Why is "1,2,3" parsed as 123 by Java's en-US DecimalFormat?

161 views Asked by At

Parsing "1,2,3" using the en-US's decimal format results in the number 123.

import java.text.*;
import java.util.Locale;

public class Main{

    public static void main(String[] args) throws ParseException {

        final String text = "1,2,3";
        final int weirdResult = 123;

        final NumberFormat usDecimalFormat = DecimalFormat.getNumberInstance(Locale.US);
        final Number parsedNumber = usDecimalFormat.parse(text);

        if(parsedNumber.doubleValue() == weirdResult){
            System.out.println(text + " is bizarrely parsed as " + weirdResult);
        } else {
            System.out.println(text + " is parsed as " + parsedNumber);
        }
    }
}

Run on Ideone

The above code actually prints 1,2,3 is bizarrely parsed as 123.

How is "1,2,3" a valid number and why its value is 123?

2

There are 2 answers

4
Rogue On

DecimalFormat has an internal method, #subparse, which takes care of interpreting separators and other special characters (dependent on the Locale that you have passed in). It will track the characters of interest (like digits, the decimal separator, or currency symbols), but of particular interest is how "grouping separators" (e.g. , in UK, . in France) are handled when doing this parse:

char grouping = symbols.getGroupingSeparator();
//...
for (; position < text.length(); ++position) {
    char ch = text.charAt(position);
    //...
    } else if (!isExponent && ch == grouping && isGroupingUsed()) {
        if (sawDecimal) {
            break;
        }
        // Ignore grouping characters, if we are using them, but
        // require that they be followed by a digit.  Otherwise
        // we backup and reprocess them.
        backup = position;
    } //...
}

Source: DecimalFormat.java:2290 (Note: The above was refactored into #subparseNumber as of JDK 12)

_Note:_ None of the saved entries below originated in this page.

-- ==== Sys2Proof/Machine/Cycle.lean ====
section
/-! DEFINITION. The three sources of steps (40_command_cycle.md R75): the unit's completion step, which decodes
CMD_Q; a bus master's next access; the reset step. And which of them moves next. -/

namespace Sys2Proof.Machine

/-! ### The unit -/

/-- A decoded word completes: a command by its meaning, an ILLEGAL word with ILLEGAL_COMMAND
(40_command_cycle.md R79; 30_encoding.md R69; 60_exceptions.md R107). -/
def execDecoded (d : Decoded) (s : State) : Host.Outcome State Fault Refusal :=
  match d with
  | .illegal _ => .next (s.failWith .illegalCommand)
  | .command i => exec i s

/-- The unit's step: enabled exactly when BUSY = 1, it decodes CMD_Q and completes (40_command_cycle.md R78). Where
it is not enabled, nothing happens. -/
def unitStep (s : State) : Host.Outcome State Fault Refusal :=
  if s.busy then execDecoded (decode s.cmdQ) s else .next s

/-! ### The host (log entry 8) -/

/-- The bus address an operation accesses (30_encoding.md R73, R74). -/
def HostOp.addr : HostOp → Nat
  | .rd r => Config.unitBase + r.offset
  | .wr r _ => Config.unitBase + r.offset
  | .wrOperand _ => Config.unitBase + Reg.operand.offset
  | .wait => Config.unitBase + Reg.status.offset
  | .access q => q.addr

/-- Can OPERAND hold this integer: is it neither negative nor of more than 64 bits (60_exceptions.md R109, R111)? -/
def fitsOperand (v : Int) : Bool := decide (0 ≤ v ∧ v < 2 ^ 64)

/-- What the host rejects before any access: a value OPERAND cannot hold (60_exceptions.md R109, R111; 90_conflicts.md
C3; log entry 21). -/
def HostOp.rejection (op : HostOp) : Option HostFault :=
  match op with
  | .wrOperand v => if fitsOperand v then none else some (.rejected v)
  | .rd _ => none
  | .wr _ _ => none
  | .wait => none
  | .access _ => none

/-- The access an operation performs: `RD` and `WR` at the register's offset (30_encoding.md R73), `WAIT` a read of
STATUS (R74), any other by its address. -/
def HostOp.perform (op : HostOp) (s : State) : Option Response × State :=
  match op with
  | .rd r => (some (portRead r.offset 8 s), s)
  | .wr r v => (some (portWrite r.offset 8 v s).1, (portWrite r.offset 8 v s).2)
  | .wrOperand v =>
    (some (portWrite Reg.operand.offset 8 (BitVec.ofInt 64 v) s).1,
      (portWrite Reg.operand.offset 8 (BitVec.ofInt 64 v) s).2)
  | .wait => (some (portRead Reg.status.offset 8 s), s)
  | .access q => busAccess q s

/-- Is the operation still to be performed after this response? Only `WAIT` after a read of BUSY = 1
(30_encoding.md R74). -/
def HostOp.repeats (op : HostOp) (r : Response) : Bool :=
  match op with
  | .wait => r.rdata.any readsBusy
  | .rd _ => false
  | .wr _ _ => false
  | .wrOperand _ => false
  | .access _ => false

/-- The fault a master records at an access, where the response is ERROR (20_memory.md R44). -/
def faultOf (op : HostOp) (r : Response) : Option HostFault :=
  match r.resp with
  | .error => some (.busError op.addr)
  | .okay => none

/-- A master after its operation `op`, with `rest` to follow (20_memory.md R41, R44). No response comes from the
unit for an access outside the window (R42; log entry 9). -/
def Master.afterOp (op : HostOp) (rest : List HostOp) (r : Option Response) (m : Master) : Master :=
  match r with
  | none => { m with prog := rest }
  | some resp =>
    { prog := if op.repeats resp then op :: rest else rest
      responses := resp :: m.responses
      fault := faultOf op resp }

/-- A master that rejects the value of its operation: it performs no access and stops (log entry 21). -/
def Master.reject (f : HostFault) (rest : List HostOp) (m : Master) : Master := { m with prog := rest, fault := some f }

/-- The step of bus master `k`: one access (40_command_cycle.md R75), or the rejection of a value before its write
(60_exceptions.md R111). A master that a fault stopped, or with no operation left, performs none (20_memory.md R44). -/
def hostStep (k : Nat) (s : State) : State :=
  match s.masters[k]? with
  | none => s
  | some m =>
    match m.fault, m.prog with
    | some _, _ => s
    | none, [] => s
    | none, op :: rest =>
      match op.rejection with
      | some f => { s with masters := s.masters.set k (m.reject f rest) }
      | none =>
        let out := op.perform s
        { out.2 with masters := s.masters.set k (m.afterOp op rest out.1) }

/-- May this master perform an access? -/
def Master.canStep (m : Master) : Bool := m.fault.isNone && !m.prog.isEmpty

/-! ### Who moves (log entry 7) -/

/-- One turn of an agent. -/
def takeTurn (t : Turn) (s : State) : Host.Outcome State Fault Refusal :=
  match t with
  | .host k => .next (hostStep k s)
  | .unit => unitStep s
  | .reset => .next s.resetUnit

/-- The step when no turn is set: the unit completes if it can, which is the weak fairness of 40_command_cycle.md
R82; else the first master that can step does; else nothing happens. -/
def idleTurn (s : State) : Host.Outcome State Fault Refusal :=
  if s.busy then unitStep s
  else match s.masters.findIdx? Master.canStep with
    | some k => .next (hostStep k s)
    | none => .next s

/-- One step of the system: stuck where ERR holds a reserved code 7 .. 15 (93_implementation_defined.md), else the next
turn, from a state that holds code 3 too (DESIGN CHOICE: log entry 11, which names both). -/
def systemStep (s : State) : Host.Outcome State Fault Refusal :=
  if errReserved s.err then .fault (.reservedErrCode s.err)
  else match s.turns with
    | [] => idleTurn s
    | t :: rest => takeTurn t { s with turns := rest }

/-- A command word accepted (40_command_cycle.md R76) with the unit's turn next. -/
def acceptForNextStep (c : Word) (s : State) : State :=
  { s.accept c with turns := .unit :: s.turns }

/-! ### Host programs (30_encoding.md R74; 70_reset_and_hazards.md R130) -/

/-- `EXEC <command>`. -/
def seqExec (i : Instr) : List HostOp := [.wr .cmd (encode i), .wait]

/-- `CLR_OVR`. -/
def seqClrOvr : List HostOp := [.wr .status 0x2]

/-- `CALL <command>, x`. -/
def seqCall (i : Instr) (x : Word) : List HostOp := .wr .operand x :: seqExec i ++ [.rd .status, .rd .result]

/-- The boot sequence after reset, steps 2 to 5 (70_reset_and_hazards.md R130). -/
def seqBoot (w : Nat) : List HostOp := .rd .param :: seqExec (.buildTable w) ++ [.rd .status]

/-- A bus master about to run a program. -/
def Master.start (prog : List HostOp) : Master := { prog := prog, responses := [], fault := none }

end Sys2Proof.Machine
end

Note the break means to finish parsing the number, and the lack of appending to digitList means they effectively ignore these grouping separators. Further, the ignoring of these grouping separators is not dependent on how many digits have been parsed since the last separator. The only conditional based on previous separators is if the grouping separator appears after the decimal separator, hence the break.

2
Stephen C On

This explains "how" the parsing code does that. But not "why". Is it a bug? Is "1,2,3" a valid number?

The why is that they decided to treat the "grouping" character (which in EN locales is ',') leniently when parsing. After all, the use of grouping characters ... and the number of digits in the groups ... are only conventions. Lenient parsing is generally a good idea when dealing with inputs whose meaning is not ambiguous. (Though that is debatable here.)

Basically, in most contexts the grouping character is quietly ignored when parsing. The javadoc for the DecimalFormat.parse method doesn't mention this. However, the javadoc is largely silent on the format that the method accepts, so the behavior is not inconsistent with the documentation.

This was reported as bug JDK-7049000 against Java 6 back in 2011, but you can see the bug report has received no attention.

And here's the problem. If they did try to do something to fix this bug / feature, the fix would be liable to cause problems for existing applications. These apps could reject inputs that they previously accepted ... for no particularly good reason from the users' point of view.


So, my advice would be to accept DecimalFormat for what it is. If you particularly don't want to accept numbers with grouping characters:

  • use DecimalFormal.setDecimalFormatSymbols to set the grouping separator to some character that can never appear, or

  • validate or split your input numbers with (say) a regex prior to parsing them.